*** RECORDED INFORMATION Section Begins ***

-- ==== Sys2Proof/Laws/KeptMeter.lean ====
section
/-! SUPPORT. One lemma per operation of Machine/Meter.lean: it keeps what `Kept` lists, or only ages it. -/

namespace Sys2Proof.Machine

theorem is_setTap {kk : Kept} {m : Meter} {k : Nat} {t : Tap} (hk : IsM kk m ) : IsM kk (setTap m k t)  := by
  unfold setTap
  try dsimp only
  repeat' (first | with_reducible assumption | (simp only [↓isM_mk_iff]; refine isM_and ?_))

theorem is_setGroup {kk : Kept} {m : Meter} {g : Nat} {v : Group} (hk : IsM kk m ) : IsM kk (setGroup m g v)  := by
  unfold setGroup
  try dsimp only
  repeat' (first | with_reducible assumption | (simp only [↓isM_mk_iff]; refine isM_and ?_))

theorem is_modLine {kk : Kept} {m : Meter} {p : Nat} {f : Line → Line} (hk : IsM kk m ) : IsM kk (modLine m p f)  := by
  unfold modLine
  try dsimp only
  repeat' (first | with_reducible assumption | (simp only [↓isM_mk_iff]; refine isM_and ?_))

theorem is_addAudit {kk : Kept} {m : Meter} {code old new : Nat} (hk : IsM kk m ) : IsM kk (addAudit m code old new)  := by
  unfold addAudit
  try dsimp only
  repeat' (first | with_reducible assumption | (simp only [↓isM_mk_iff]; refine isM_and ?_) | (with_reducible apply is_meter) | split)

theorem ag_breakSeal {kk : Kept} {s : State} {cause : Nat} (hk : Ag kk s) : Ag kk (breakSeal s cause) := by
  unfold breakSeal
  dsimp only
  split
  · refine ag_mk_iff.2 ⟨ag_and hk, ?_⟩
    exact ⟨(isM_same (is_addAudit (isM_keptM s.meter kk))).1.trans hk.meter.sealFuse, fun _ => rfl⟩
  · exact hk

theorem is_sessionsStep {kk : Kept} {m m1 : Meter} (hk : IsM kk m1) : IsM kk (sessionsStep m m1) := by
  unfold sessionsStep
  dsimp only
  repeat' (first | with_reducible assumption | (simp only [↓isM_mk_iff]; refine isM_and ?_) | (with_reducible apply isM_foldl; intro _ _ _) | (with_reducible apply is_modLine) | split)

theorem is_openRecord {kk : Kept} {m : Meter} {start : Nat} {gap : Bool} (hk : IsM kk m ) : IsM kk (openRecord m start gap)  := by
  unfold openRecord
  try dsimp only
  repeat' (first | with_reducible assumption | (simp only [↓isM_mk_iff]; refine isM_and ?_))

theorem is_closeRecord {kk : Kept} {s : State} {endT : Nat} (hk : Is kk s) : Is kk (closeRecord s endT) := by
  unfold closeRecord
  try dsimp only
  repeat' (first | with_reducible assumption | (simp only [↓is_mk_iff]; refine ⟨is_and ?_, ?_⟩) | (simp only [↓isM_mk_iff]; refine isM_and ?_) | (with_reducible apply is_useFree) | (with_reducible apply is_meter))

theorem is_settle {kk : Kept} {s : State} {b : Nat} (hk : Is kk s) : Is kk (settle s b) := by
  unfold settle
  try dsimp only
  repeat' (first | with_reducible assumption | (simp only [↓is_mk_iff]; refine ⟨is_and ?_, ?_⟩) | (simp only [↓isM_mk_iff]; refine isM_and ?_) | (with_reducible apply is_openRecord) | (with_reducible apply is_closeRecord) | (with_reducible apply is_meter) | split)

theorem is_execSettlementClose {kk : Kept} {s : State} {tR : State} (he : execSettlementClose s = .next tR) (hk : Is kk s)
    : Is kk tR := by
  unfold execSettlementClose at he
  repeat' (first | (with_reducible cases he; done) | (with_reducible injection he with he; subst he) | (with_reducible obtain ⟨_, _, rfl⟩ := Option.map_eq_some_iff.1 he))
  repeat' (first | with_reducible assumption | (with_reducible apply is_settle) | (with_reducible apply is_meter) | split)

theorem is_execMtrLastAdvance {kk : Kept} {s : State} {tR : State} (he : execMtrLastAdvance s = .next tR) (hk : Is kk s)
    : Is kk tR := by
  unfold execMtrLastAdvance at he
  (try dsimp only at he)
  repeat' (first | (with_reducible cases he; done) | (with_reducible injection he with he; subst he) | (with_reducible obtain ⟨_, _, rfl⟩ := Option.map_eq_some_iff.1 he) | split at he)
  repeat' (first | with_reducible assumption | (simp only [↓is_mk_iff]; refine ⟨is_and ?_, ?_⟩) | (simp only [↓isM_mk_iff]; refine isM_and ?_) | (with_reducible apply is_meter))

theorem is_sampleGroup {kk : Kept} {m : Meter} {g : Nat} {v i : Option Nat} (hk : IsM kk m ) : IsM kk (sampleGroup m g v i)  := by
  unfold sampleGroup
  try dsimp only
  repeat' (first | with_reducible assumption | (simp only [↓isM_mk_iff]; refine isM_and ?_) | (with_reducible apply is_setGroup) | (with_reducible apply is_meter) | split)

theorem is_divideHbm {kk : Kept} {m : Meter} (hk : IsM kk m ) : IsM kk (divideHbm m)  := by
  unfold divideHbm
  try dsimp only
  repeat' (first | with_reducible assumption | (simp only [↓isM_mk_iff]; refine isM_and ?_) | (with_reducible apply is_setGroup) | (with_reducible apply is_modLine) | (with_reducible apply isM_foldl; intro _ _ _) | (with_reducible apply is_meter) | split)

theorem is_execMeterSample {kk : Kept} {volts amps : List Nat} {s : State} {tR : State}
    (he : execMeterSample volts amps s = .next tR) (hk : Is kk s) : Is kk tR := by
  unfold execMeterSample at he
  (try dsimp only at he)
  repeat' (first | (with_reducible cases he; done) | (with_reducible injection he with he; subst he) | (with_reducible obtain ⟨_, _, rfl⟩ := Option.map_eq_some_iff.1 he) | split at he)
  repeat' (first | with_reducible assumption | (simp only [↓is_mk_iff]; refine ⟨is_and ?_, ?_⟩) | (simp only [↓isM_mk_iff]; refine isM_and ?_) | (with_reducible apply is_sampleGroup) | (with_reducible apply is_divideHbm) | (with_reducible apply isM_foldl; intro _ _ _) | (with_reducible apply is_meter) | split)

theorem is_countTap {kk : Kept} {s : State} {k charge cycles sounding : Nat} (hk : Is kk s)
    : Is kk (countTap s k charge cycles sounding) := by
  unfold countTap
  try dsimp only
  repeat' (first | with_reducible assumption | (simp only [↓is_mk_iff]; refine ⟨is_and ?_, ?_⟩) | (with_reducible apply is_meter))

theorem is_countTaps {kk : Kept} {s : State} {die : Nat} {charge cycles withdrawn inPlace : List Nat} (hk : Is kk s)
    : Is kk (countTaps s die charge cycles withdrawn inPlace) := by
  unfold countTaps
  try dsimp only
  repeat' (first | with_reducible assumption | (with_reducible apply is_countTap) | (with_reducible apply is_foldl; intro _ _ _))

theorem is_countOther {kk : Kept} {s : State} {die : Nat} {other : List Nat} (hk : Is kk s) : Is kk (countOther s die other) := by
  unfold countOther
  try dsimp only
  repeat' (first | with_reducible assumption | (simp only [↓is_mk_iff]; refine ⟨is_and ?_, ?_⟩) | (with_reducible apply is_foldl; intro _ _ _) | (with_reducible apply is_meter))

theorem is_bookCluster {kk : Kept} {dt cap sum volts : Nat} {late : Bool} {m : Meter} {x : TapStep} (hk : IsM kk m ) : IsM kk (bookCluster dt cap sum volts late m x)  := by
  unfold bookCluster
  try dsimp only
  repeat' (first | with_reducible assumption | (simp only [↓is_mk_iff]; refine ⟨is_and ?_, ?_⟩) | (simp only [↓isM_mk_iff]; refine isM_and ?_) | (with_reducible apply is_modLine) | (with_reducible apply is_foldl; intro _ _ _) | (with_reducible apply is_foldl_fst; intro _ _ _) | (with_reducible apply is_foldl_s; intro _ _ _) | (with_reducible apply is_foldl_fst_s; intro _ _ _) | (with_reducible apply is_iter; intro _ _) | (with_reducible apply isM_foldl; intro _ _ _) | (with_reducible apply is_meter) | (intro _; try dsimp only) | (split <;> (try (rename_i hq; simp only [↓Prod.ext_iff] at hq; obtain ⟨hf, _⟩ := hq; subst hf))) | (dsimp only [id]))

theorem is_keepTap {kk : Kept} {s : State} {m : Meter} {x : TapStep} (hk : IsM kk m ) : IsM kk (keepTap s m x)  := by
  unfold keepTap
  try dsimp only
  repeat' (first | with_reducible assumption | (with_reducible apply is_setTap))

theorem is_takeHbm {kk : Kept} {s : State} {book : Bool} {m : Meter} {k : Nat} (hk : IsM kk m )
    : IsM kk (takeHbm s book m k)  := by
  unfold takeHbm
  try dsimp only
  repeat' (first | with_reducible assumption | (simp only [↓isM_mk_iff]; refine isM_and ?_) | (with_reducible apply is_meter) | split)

*** RECORDED INFORMATION Section Ends ***
*** RECORDED INFORMATION Section Begins ***

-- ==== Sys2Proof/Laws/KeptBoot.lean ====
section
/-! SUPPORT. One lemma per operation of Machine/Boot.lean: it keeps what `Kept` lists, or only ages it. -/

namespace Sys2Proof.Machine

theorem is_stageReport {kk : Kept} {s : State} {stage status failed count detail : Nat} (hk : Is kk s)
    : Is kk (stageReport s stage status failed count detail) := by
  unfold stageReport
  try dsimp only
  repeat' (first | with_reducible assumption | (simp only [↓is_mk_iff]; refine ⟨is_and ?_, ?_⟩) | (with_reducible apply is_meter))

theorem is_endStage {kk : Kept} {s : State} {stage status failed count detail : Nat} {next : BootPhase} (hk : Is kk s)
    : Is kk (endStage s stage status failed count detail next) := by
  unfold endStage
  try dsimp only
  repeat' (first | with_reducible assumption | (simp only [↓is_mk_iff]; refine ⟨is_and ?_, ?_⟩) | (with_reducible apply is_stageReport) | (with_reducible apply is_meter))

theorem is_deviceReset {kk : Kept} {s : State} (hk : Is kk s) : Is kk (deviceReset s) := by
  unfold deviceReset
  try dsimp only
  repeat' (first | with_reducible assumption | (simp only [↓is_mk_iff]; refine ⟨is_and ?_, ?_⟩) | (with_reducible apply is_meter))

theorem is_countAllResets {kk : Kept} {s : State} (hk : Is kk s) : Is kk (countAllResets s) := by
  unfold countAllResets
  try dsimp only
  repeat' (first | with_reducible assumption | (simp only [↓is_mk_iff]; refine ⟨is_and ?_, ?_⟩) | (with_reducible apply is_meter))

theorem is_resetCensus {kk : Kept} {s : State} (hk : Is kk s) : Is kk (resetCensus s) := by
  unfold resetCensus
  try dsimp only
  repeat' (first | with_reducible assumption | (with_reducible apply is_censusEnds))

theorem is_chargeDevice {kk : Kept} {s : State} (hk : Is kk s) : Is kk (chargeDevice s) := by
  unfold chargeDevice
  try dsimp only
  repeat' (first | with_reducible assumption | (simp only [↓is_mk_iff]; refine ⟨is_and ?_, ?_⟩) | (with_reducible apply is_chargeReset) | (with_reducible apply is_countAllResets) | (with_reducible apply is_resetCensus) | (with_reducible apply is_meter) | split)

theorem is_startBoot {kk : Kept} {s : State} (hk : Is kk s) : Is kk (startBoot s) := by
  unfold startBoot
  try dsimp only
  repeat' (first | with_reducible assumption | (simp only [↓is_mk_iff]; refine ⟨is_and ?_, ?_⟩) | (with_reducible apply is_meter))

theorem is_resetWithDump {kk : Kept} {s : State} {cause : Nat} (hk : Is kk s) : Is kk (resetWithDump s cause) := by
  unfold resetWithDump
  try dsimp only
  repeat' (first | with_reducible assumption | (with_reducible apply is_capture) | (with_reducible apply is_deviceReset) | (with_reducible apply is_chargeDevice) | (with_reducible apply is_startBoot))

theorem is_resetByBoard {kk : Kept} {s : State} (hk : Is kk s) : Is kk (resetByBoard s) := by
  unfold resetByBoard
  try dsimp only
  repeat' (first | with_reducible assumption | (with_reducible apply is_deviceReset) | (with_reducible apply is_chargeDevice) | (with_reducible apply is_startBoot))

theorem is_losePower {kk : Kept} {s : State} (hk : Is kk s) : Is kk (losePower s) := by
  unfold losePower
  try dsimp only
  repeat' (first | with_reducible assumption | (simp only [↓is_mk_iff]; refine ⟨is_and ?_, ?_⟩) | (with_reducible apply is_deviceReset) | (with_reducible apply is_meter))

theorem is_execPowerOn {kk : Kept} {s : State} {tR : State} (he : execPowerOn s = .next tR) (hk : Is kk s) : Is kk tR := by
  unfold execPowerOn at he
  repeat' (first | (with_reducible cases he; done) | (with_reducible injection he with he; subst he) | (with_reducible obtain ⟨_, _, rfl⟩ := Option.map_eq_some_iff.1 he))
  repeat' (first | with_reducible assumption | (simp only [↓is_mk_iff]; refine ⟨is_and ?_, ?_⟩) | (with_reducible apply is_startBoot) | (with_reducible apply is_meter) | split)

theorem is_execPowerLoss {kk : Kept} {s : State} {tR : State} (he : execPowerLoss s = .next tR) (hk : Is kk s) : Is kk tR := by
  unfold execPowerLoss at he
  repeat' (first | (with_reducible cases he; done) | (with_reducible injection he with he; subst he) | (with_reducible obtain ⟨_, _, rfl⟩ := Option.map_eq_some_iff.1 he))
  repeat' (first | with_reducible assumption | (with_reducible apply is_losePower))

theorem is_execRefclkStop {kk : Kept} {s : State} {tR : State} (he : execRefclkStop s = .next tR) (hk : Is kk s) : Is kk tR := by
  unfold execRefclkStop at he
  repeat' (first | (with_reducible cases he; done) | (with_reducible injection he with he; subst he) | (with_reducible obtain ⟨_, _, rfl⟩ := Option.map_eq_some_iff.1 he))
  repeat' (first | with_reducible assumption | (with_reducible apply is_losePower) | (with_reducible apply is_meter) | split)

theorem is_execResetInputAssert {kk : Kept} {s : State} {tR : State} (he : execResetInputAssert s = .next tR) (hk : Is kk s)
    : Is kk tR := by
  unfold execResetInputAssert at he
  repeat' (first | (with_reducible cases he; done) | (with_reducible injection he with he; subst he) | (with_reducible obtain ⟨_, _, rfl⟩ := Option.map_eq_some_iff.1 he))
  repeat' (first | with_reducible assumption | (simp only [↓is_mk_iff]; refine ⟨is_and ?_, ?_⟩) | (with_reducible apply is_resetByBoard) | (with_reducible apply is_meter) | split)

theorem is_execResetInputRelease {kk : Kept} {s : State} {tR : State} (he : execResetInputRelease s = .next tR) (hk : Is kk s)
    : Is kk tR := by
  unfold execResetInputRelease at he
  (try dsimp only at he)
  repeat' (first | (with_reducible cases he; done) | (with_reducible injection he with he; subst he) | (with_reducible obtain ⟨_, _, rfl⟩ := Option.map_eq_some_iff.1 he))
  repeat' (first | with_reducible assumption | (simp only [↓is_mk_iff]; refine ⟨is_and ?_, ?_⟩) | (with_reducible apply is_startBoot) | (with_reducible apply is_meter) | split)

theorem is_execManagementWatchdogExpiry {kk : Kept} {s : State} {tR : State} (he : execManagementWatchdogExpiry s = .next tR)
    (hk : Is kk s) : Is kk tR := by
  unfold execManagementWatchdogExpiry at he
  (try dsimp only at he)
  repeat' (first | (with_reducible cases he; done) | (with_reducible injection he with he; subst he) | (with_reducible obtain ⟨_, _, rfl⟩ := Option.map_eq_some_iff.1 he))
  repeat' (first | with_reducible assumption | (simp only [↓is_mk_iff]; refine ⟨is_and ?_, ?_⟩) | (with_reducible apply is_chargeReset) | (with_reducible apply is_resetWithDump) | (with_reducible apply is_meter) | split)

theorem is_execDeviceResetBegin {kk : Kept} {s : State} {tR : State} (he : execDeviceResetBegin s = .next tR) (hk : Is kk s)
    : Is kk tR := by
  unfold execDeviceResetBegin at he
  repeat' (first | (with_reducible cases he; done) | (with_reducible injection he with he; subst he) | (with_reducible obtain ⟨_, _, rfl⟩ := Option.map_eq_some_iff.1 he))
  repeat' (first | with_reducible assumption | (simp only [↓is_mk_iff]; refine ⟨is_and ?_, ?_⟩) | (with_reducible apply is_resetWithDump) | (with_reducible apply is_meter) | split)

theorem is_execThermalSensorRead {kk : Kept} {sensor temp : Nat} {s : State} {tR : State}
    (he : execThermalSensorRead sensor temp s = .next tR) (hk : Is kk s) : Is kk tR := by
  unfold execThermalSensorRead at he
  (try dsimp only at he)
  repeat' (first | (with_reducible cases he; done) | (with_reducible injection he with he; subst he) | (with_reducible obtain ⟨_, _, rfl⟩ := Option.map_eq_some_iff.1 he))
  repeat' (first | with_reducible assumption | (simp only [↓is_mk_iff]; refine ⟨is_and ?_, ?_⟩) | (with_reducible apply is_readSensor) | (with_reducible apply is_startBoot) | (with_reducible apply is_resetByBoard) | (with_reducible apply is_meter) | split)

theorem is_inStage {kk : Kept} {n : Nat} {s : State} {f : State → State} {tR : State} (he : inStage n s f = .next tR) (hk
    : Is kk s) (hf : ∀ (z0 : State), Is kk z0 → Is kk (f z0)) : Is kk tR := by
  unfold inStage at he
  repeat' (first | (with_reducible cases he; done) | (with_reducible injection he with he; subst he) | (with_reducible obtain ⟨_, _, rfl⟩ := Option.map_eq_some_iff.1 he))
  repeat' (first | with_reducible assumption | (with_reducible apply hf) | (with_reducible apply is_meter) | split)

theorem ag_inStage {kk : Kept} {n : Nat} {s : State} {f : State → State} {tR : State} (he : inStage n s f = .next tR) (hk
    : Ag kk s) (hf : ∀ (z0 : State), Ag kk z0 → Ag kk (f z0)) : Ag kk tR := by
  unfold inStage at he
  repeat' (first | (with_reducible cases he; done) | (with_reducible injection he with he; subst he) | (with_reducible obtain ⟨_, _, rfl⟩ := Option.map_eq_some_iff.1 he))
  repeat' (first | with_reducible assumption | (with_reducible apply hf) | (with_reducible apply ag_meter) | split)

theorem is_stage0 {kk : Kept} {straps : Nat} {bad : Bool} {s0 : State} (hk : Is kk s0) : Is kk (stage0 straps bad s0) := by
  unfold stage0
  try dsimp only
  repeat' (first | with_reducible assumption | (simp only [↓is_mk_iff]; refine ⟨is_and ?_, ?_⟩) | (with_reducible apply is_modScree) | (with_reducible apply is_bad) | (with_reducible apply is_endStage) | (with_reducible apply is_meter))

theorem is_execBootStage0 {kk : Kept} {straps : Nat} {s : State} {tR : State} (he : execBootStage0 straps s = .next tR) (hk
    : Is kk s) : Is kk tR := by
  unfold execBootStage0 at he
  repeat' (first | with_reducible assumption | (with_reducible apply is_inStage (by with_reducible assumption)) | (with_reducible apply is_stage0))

*** RECORDED INFORMATION Section Ends ***

> [WHAT IS NEEDED]: In the listing above, find the line with "inPlace : List" and the line with "intro _ _ _))". Output those two lines and every line between them, exactly as written.

> [SOLUTION]:
theorem is_countTaps {kk : Kept} {s : State} {die : Nat} {charge cycles withdrawn inPlace : List Nat} (hk : Is kk s)
    : Is kk (countTaps s die charge cycles withdrawn inPlace) := by
  unfold countTaps
  try dsimp only
  repeat' (first | with_reducible assumption | (with_reducible apply is_countTap) | (with_reducible apply is_foldl; intro _ _ _))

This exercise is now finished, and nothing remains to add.